|Title||On the Bayesian treed multivariate Gaussian process with linear model of coregionalization|
|Publication Type||Journal Article|
|Year of Publication||2014|
|Authors||Konomi BA, Karagiannis G, Lin G|
|Journal||Journal of Statistical Planning and Inference|
|Type of Article||Journal Article dcm|
|Keywords||Bayesian treed Gaussian process, Linear model of coregionalization, Markov chain Monte Carlo, multivariate Gaussian process|
The Bayesian treed multivariate Gaussian process (BTMGP) and Bayesian treed Gaussian process (BTGP) provide straightforward mechanisms for emulating non-stationary multivariate computer codes that alleviate computational demands by fitting models locally. Here, we show that the existing BTMGP performs acceptably when the output variables are dependent but unsatisfactory when they are independent while the BTGP performs contrariwise.
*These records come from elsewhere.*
-- ==== Sys2Proof/Machine/Fetch.lean ====
section
/-! DEFINITION. Fetching a token from `TIN` (43_decoder.md R201), and laying one where it will be fetched. -/

namespace Sys2Proof.Machine

/-- The token at `dec.ip`, or the failure TRUNCATED where the stream ends before it or inside it
(43_decoder.md R201, R202). No byte at or above `TLEN` is read (20_memory.md R58). -/
def fetch (c : Config) (d : Dec) : Except Cause Instr :=
  if d.tlen ≤ d.ip then .error .truncated
  else
    let len := tokenLength (classify c (d.tin.read d.ip))
    if d.tlen < d.ip + len then .error .truncated
    else
      match decode c (memRead d.tin d.ip len) with
      | .ok (i, _) => .ok i
      | .error _   => .error .truncated

/-- The bytes of a table word at `dec.ip`, with what the fetch and the token need around them: a stream that is long
enough, room for the longest token's pixels, DEC in a run, and no input that would go first (log entry 7). -/
def placeToken (nbits w : Nat) (s : State) : State :=
  { s with
    dec := { s.dec with
      tin := memWrite s.dec.tin s.dec.ip (tableBytes nbits w)
      tlen := max s.dec.tlen (s.dec.ip + maxTokenLength)
      npix := max s.dec.npix (s.dec.op + runMax)
      status := .run
      cause := none }
    inputs := [] }

end Sys2Proof.Machine
end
We develop the BTMGP with linear model of coregionalization (LMC) cross-covariance, an extension of the BTMGP, that gives satisfactory fitting compared to the other two emulators regardless of whether the output variables are locally dependent. The proposed BTMGP is able to locally model more complex and realistic cross-covariance functions. The conditional representation of LMC in combination with the right choice of the prior distributions allow us to improve the MCMC mixing and invert smaller matrices in the Bayesian inference. We illustrate our empirical results and the performance of the proposed method through artificial examples, and one application to the multiphase flow in a full scale regenerator of a carbon capture unit.